Commit Graph

11 Commits

Author SHA1 Message Date
Joe McDonnell
82bd087fb1 IMPALA-11973: Add absolute_import, division to all eligible Python files
This takes steps to make Python 2 behave like Python 3 as
a way to flush out issues with running on Python 3. Specifically,
it handles two main differences:
 1. Python 3 requires absolute imports within packages. This
    can be emulated via "from __future__ import absolute_import"
 2. Python 3 changed division to "true" division that doesn't
    round to an integer. This can be emulated via
    "from __future__ import division"

This changes all Python files to add imports for absolute_import
and division. For completeness, this also includes print_function in the
import.

I scrutinized each old-division location and converted some locations
to use the integer division '//' operator if it needed an integer
result (e.g. for indices, counts of records, etc). Some code was also using
relative imports and needed to be adjusted to handle absolute_import.
This fixes all Pylint warnings about no-absolute-import and old-division,
and these warnings are now banned.

Testing:
 - Ran core tests

Change-Id: Idb0fcbd11f3e8791f5951c4944be44fb580e576b
Reviewed-on: http://gerrit.cloudera.org:8080/19588
Reviewed-by: Joe McDonnell <joemcdonnell@cloudera.com>
Tested-by: Joe McDonnell <joemcdonnell@cloudera.com>
2023-03-09 17:17:57 +00:00
wzhou-code
6cdc8b5ce7 IMPALA-6788: Abort ExecFInstance() RPC loop early after query failure
Stops issuing ExecQueryFInstance rpcs and cancels any inflight when
backend reports failure.
Adds new debug action CONSTRUCT_QUERY_STATE_REPORT that runs when
constructing a query state report.
Adds a new test case for handling errors reported from query state.

Testing:
 - Ran following command for new test case and verified that the code
   working as expected:
     ./bin/impala-py.test tests/custom_cluster/test_rpc_exception.py\
       ::TestRPCException::test_state_report_error \
       --workload_exploration_strategy=functional-query:exhaustive
 - Passed exhaustive tests.

Change-Id: I034788f7720fc97c25c54f006ff72dce6cb199c3
Reviewed-on: http://gerrit.cloudera.org:8080/16192
Reviewed-by: Thomas Tauber-Marshall <tmarshall@cloudera.com>
Tested-by: Impala Public Jenkins <impala-public-jenkins@cloudera.com>
2020-07-21 02:43:56 +00:00
Thomas Tauber-Marshall
1e616774d4 IMPALA-8712: Make ExecQueryFInstances async
This patch refactors the ExecQueryFInstances rpc to be asychronous.
Previously, Impala would issue all the Exec()s, wait for all of them
to complete, and then check if any of them resulted in an error. We
now stop issuing Exec()s and cancel any that are still in flight as
soon as an error occurs.

It also performs some cleanup around the thread safety of
Coordinator::BackendState, including adding comments and DCHECKS.

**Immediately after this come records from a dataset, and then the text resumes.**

-- ==== Sys2Proof/Laws/State.lean ====
section
/-! SUPPORT. The parts of the state that the shared operations leave as they are, each as a simp lemma. -/

namespace Sys2Proof.Machine

/-! ### Parts outside a frame -/

theorem Only.out {fr : List Block} {s t : State} (h : Only fr s t) (hb : Block.out ∉ fr) : t.out = s.out := h.2 .out hb
theorem Only.pm {fr : List Block} {s t : State} (h : Only fr s t) (hb : Block.pm ∉ fr) : t.pm = s.pm := h.2 .pm hb
theorem Only.time {fr : List Block} {s t : State} (h : Only fr s t) (hb : Block.time ∉ fr) : t.time = s.time := h.2 .time hb
theorem Only.win {fr : List Block} {s t : State} (h : Only fr s t) (hb : Block.win ∉ fr) : t.win = s.win := h.2 .win hb
theorem Only.mb {fr : List Block} {s t : State} (h : Only fr s t) (hb : Block.mb ∉ fr) : t.mb = s.mb := h.2 .mb hb
theorem Only.cfg {fr : List Block} {s t : State} (h : Only fr s t) (hb : Block.cfg ∉ fr) : t.cfg = s.cfg := h.2 .cfg hb
theorem Only.led {fr : List Block} {s t : State} (h : Only fr s t) (hb : Block.led ∉ fr) : t.led = s.led := h.2 .led hb
theorem Only.lay {fr : List Block} {s t : State} (h : Only fr s t) (hb : Block.lay ∉ fr) : t.lay = s.lay := h.2 .lay hb
theorem Only.rnd {fr : List Block} {s t : State} (h : Only fr s t) (hb : Block.rnd ∉ fr) : t.rnd = s.rnd := h.2 .rnd hb
theorem Only.store {fr : List Block} {s t : State} (h : Only fr s t) (hb : Block.store ∉ fr) : t.store = s.store := h.2 .store hb
theorem Only.seq {fr : List Block} {s t : State} (h : Only fr s t) (hb : Block.seq ∉ fr) : t.seq = s.seq := h.2 .seq hb
theorem Only.link {fr : List Block} {s t : State} (h : Only fr s t) (hb : Block.link ∉ fr) : t.link = s.link := h.2 .link hb
theorem Only.trk {fr : List Block} {s t : State} (h : Only fr s t) (hb : Block.trk ∉ fr) : t.trk = s.trk := h.2 .trk hb
theorem Only.scan {fr : List Block} {s t : State} (h : Only fr s t) (hb : Block.scan ∉ fr) : t.scan = s.scan := h.2 .scan hb
theorem Only.ilk {fr : List Block} {s t : State} (h : Only fr s t) (hb : Block.ilk ∉ fr) : t.ilk = s.ilk := h.2 .ilk hb
theorem Only.dma {fr : List Block} {s t : State} (h : Only fr s t) (hb : Block.dma ∉ fr) : t.dma = s.dma := h.2 .dma hb
theorem Only.fab {fr : List Block} {s t : State} (h : Only fr s t) (hb : Block.fab ∉ fr) : t.fab = s.fab := h.2 .fab hb
theorem Only.hbm {fr : List Block} {s t : State} (h : Only fr s t) (hb : Block.hbm ∉ fr) : t.hbm = s.hbm := h.2 .hbm hb
theorem Only.cal {fr : List Block} {s t : State} (h : Only fr s t) (hb : Block.cal ∉ fr) : t.cal = s.cal := h.2 .cal hb
theorem Only.keep {fr : List Block} {s t : State} (h : Only fr s t) (hb : Block.keep ∉ fr) : t.keep = s.keep := h.2 .keep hb
theorem Only.upd {fr : List Block} {s t : State} (h : Only fr s t) (hb : Block.upd ∉ fr) : t.upd = s.upd := h.2 .upd hb
theorem Only.nor {fr : List Block} {s t : State} (h : Only fr s t) (hb : Block.nor ∉ fr) : t.nor = s.nor := h.2 .nor hb
theorem Only.svc {fr : List Block} {s t : State} (h : Only fr s t) (hb : Block.svc ∉ fr) : t.svc = s.svc := h.2 .svc hb
theorem Only.smb {fr : List Block} {s t : State} (h : Only fr s t) (hb : Block.smb ∉ fr) : t.smb = s.smb := h.2 .smb hb
theorem Only.diag {fr : List Block} {s t : State} (h : Only fr s t) (hb : Block.diag ∉ fr) : t.diag = s.diag := h.2 .diag hb
theorem Only.aper {fr : List Block} {s t : State} (h : Only fr s t) (hb : Block.aper ∉ fr) : t.aper = s.aper := h.2 .aper hb
theorem Only.evt {fr : List Block} {s t : State} (h : Only fr s t) (hb : Block.evt ∉ fr) : t.evt = s.evt := h.2 .evt hb
theorem Only.stats {fr : List Block} {s t : State} (h : Only fr s t) (hb : Block.stats ∉ fr) : t.stats = s.stats := h.2 .stats hb
theorem Only.hbmMem {fr : List Block} {s t : State} (h : Only fr s t) (hb : Block.hbmMem ∉ fr) : t.hbmMem = s.hbmMem := h.2 .hbmMem hb
theorem Only.hostMem {fr : List Block} {s t : State} (h : Only fr s t) (hb : Block.hostMem ∉ fr) : t.hostMem = s.hostMem := h.2 .hostMem hb
theorem Only.free {fr : List Block} {s t : State} (h : Only fr s t) (hb : Block.free ∉ fr) : t.free = s.free := h.2 .free hb

/-! ### Setting a part -/

theorem Only.set_out {fr : List Block} {s u : State} (h : Only fr s u) (x : List Output) (hb : Block.out ∈ fr) :
    Only fr s { u with out := x } := by
  refine ⟨h.1, fun b k => ?_⟩
  have y := h.2 b k
  cases b <;> first | exact y | exact absurd hb k

theorem Only.set_pm {fr : List Block} {s u : State} (h : Only fr s u) (x : Power) (hb : Block.pm ∈ fr) :
    Only fr s { u with pm := x } := by
  refine ⟨h.1, fun b k => ?_⟩
  have y := h.2 b k
  cases b <;> first | exact y | exact absurd hb k

theorem Only.set_time {fr : List Block} {s u : State} (h : Only fr s u) (x : Times) (hb : Block.time ∈ fr) :
    Only fr s { u with time := x } := by
  refine ⟨h.1, fun b k => ?_⟩
  have y := h.2 b k
  cases b <;> first | exact y | exact absurd hb k

theorem Only.set_win {fr : List Block} {s u : State} (h : Only fr s u) (x : Win) (hb : Block.win ∈ fr) :
    Only fr s { u with win := x } := by
  refine ⟨h.1, fun b k => ?_⟩
  have y := h.2 b k
  cases b <;> first | exact y | exact absurd hb k

theorem Only.set_mb {fr : List Block} {s u : State} (h : Only fr s u) (x : Mailboxes) (hb : Block.mb ∈ fr) :
    Only fr s { u with mb := x } := by
  refine ⟨h.1, fun b k => ?_⟩
  have y := h.2 b k
  cases b <;> first | exact y | exact absurd hb k

theorem Only.set_cfg {fr : List Block} {s u : State} (h : Only fr s u) (x : Config) (hb : Block.cfg ∈ fr) :
    Only fr s { u with cfg := x } := by
  refine ⟨h.1, fun b k => ?_⟩
  have y := h.2 b k
  cases b <;> first | exact y | exact absurd hb k

theorem Only.set_led {fr : List Block} {s u : State} (h : Only fr s u) (x : Ledger) (hb : Block.led ∈ fr) :
    Only fr s { u with led := x } := by
  refine ⟨h.1, fun b k => ?_⟩
  have y := h.2 b k
  cases b <;> first | exact y | exact absurd hb k

theorem Only.set_lay {fr : List Block} {s u : State} (h : Only fr s u) (x : Layout) (hb : Block.lay ∈ fr) :
    Only fr s { u with lay := x } := by
  refine ⟨h.1, fun b k => ?_⟩
  have y := h.2 b k
  cases b <;> first | exact y | exact absurd hb k

theorem Only.set_rnd {fr : List Block} {s u : State} (h : Only fr s u) (x : Render) (hb : Block.rnd ∈ fr) :
    Only fr s { u with rnd := x } := by
  refine ⟨h.1, fun b k => ?_⟩
  have y := h.2 b k
  cases b <;> first | exact y | exact absurd hb k

theorem Only.set_store {fr : List Block} {s u : State} (h : Only fr s u) (x : Store) (hb : Block.store ∈ fr) :
    Only fr s { u with store := x } := by
  refine ⟨h.1, fun b k => ?_⟩
  have y := h.2 b k
  cases b <;> first | exact y | exact absurd hb k

theorem Only.set_seq {fr : List Block} {s u : State} (h : Only fr s u) (x : Seq) (hb : Block.seq ∈ fr) :
    Only fr s { u with seq := x } := by
  refine ⟨h.1, fun b k => ?_⟩
  have y := h.2 b k
  cases b <;> first | exact y | exact absurd hb k

theorem Only.set_link {fr : List Block} {s u : State} (h : Only fr s u) (x : Link) (hb : Block.link ∈ fr) :
    Only fr s { u with link := x } := by
  refine ⟨h.1, fun b k => ?_⟩
  have y := h.2 b k
  cases b <;> first | exact y | exact absurd hb k

theorem Only.set_trk {fr : List Block} {s u : State} (h : Only fr s u) (x : Track) (hb : Block.trk ∈ fr) :
    Only fr s { u with trk := x } := by
  refine ⟨h.1, fun b k => ?_⟩
  have y := h.2 b k
  cases b <;> first | exact y | exact absurd hb k

theorem Only.set_scan {fr : List Block} {s u : State} (h : Only fr s u) (x : Scan) (hb : Block.scan ∈ fr) :
    Only fr s { u with scan := x } := by
  refine ⟨h.1, fun b k => ?_⟩
  have y := h.2 b k
  cases b <;> first | exact y | exact absurd hb k

theorem Only.set_ilk {fr : List Block} {s u : State} (h : Only fr s u) (x : Vector Ilk 8) (hb : Block.ilk ∈ fr) :
    Only fr s { u with ilk := x } := by
  refine ⟨h.1, fun b k => ?_⟩
  have y := h.2 b k
  cases b <;> first | exact y | exact absurd hb k

theorem Only.set_dma {fr : List Block} {s u : State} (h : Only fr s u) (x : Dma) (hb : Block.dma ∈ fr) :
    Only fr s { u with dma := x } := by
  refine ⟨h.1, fun b k => ?_⟩
  have y := h.2 b k
  cases b <;> first | exact y | exact absurd hb k

theorem Only.set_fab {fr : List Block} {s u : State} (h : Only fr s u) (x : Fabric) (hb : Block.fab ∈ fr) :
    Only fr s { u with fab := x } := by
  refine ⟨h.1, fun b k => ?_⟩
  have y := h.2 b k
  cases b <;> first | exact y | exact absurd hb k

theorem Only.set_hbm {fr : List Block} {s u : State} (h : Only fr s u) (x : Hbm) (hb : Block.hbm ∈ fr) :
    Only fr s { u with hbm := x } := by
  refine ⟨h.1, fun b k => ?_⟩
  have y := h.2 b k
  cases b <;> first | exact y | exact absurd hb k

theorem Only.set_cal {fr : List Block} {s u : State} (h : Only fr s u) (x : Cal) (hb : Block.cal ∈ fr) :
    Only fr s { u with cal := x } := by
  refine ⟨h.1, fun b k => ?_⟩
  have y := h.2 b k
  cases b <;> first | exact y | exact absurd hb k

theorem Only.set_keep {fr : List Block} {s u : State} (h : Only fr s u) (x : Keeper) (hb : Block.keep ∈ fr) :
    Only fr s { u with keep := x } := by
  refine ⟨h.1, fun b k => ?_⟩
  have y := h.2 b k
  cases b <;> first | exact y | exact absurd hb k

theorem Only.set_upd {fr : List Block} {s u : State} (h : Only fr s u) (x : Update) (hb : Block.upd ∈ fr) :
    Only fr s { u with upd := x } := by
  refine ⟨h.1, fun b k => ?_⟩
  have y := h.2 b k
  cases b <;> first | exact y | exact absurd hb k

theorem Only.set_nor {fr : List Block} {s u : State} (h : Only fr s u) (x : Nor) (hb : Block.nor ∈ fr) :
    Only fr s { u with nor := x } := by
  refine ⟨h.1, fun b k => ?_⟩
  have y := h.2 b k
  cases b <;> first | exact y | exact absurd hb k

theorem Only.set_svc {fr : List Block} {s u : State} (h : Only fr s u) (x : Service) (hb : Block.svc ∈ fr) :
    Only fr s { u with svc := x } := by
  refine ⟨h.1, fun b k => ?_⟩
  have y := h.2 b k
  cases b <;> first | exact y | exact absurd hb k

theorem Only.set_smb {fr : List Block} {s u : State} (h : Only fr s u) (x : Smb) (hb : Block.smb ∈ fr) :
    Only fr s { u with smb := x } := by
  refine ⟨h.1, fun b k => ?_⟩
  have y := h.2 b k
  cases b <;> first | exact y | exact absurd hb k

theorem Only.set_diag {fr : List Block} {s u : State} (h : Only fr s u) (x : Diag) (hb : Block.diag ∈ fr) :
    Only fr s { u with diag := x } := by
  refine ⟨h.1, fun b k => ?_⟩
  have y := h.2 b k
  cases b <;> first | exact y | exact absurd hb k

theorem Only.set_aper {fr : List Block} {s u : State} (h : Only fr s u) (x : Aperture) (hb : Block.aper ∈ fr) :
    Only fr s { u with aper := x } := by
  refine ⟨h.1, fun b k => ?_⟩
  have y := h.2 b k
  cases b <;> first | exact y | exact absurd hb k

theorem Only.set_evt {fr : List Block} {s u : State} (h : Only fr s u) (x : Events) (hb : Block.evt ∈ fr) :
    Only fr s { u with evt := x } := by
  refine ⟨h.1, fun b k => ?_⟩
  have y := h.2 b k
  cases b <;> first | exact y | exact absurd hb k

theorem Only.set_stats {fr : List Block} {s u : State} (h : Only fr s u) (x : Tbl (BitVec 64)) (hb : Block.stats ∈ fr) :
    Only fr s { u with stats := x } := by
  refine ⟨h.1, fun b k => ?_⟩
  have y := h.2 b k
  cases b <;> first | exact y | exact absurd hb k

theorem Only.set_hbmMem {fr : List Block} {s u : State} (h : Only fr s u) (x : Memory) (hb : Block.hbmMem ∈ fr) :
    Only fr s { u with hbmMem := x } := by
  refine ⟨h.1, fun b k => ?_⟩
  have y := h.2 b k
  cases b <;> first | exact y | exact absurd hb k

theorem Only.set_hostMem {fr : List Block} {s u : State} (h : Only fr s u) (x : Memory) (hb : Block.hostMem ∈ fr) :
    Only fr s { u with hostMem := x } := by
  refine ⟨h.1, fun b k => ?_⟩
  have y := h.2 b k
  cases b <;> first | exact y | exact absurd hb k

=== Exec RPC Thread Pool ===
This patch also removes the 'exec_rpc_thread_pool_' from ExecEnv. This
thread pool was used to partially simulate async Exec() prior to the
switch to KRPC, which provides built-in async rpc capabilities.

Removing this thread pool has potential performance implications, as
it means that the Exec() parameters are serialized in serialize rather
than in parallel (with the level of parallelism determined by the size
of the thread pool, which was configurable by an Advanced flag and
defaulted to 12).

To ensure we don't regress query startup times, I did some performance
testing. All tests were done on a 10 node cluster. The baseline used
for the tests did not include IMPALA-9181, a perf optimization for
query startup done to facilitate this work.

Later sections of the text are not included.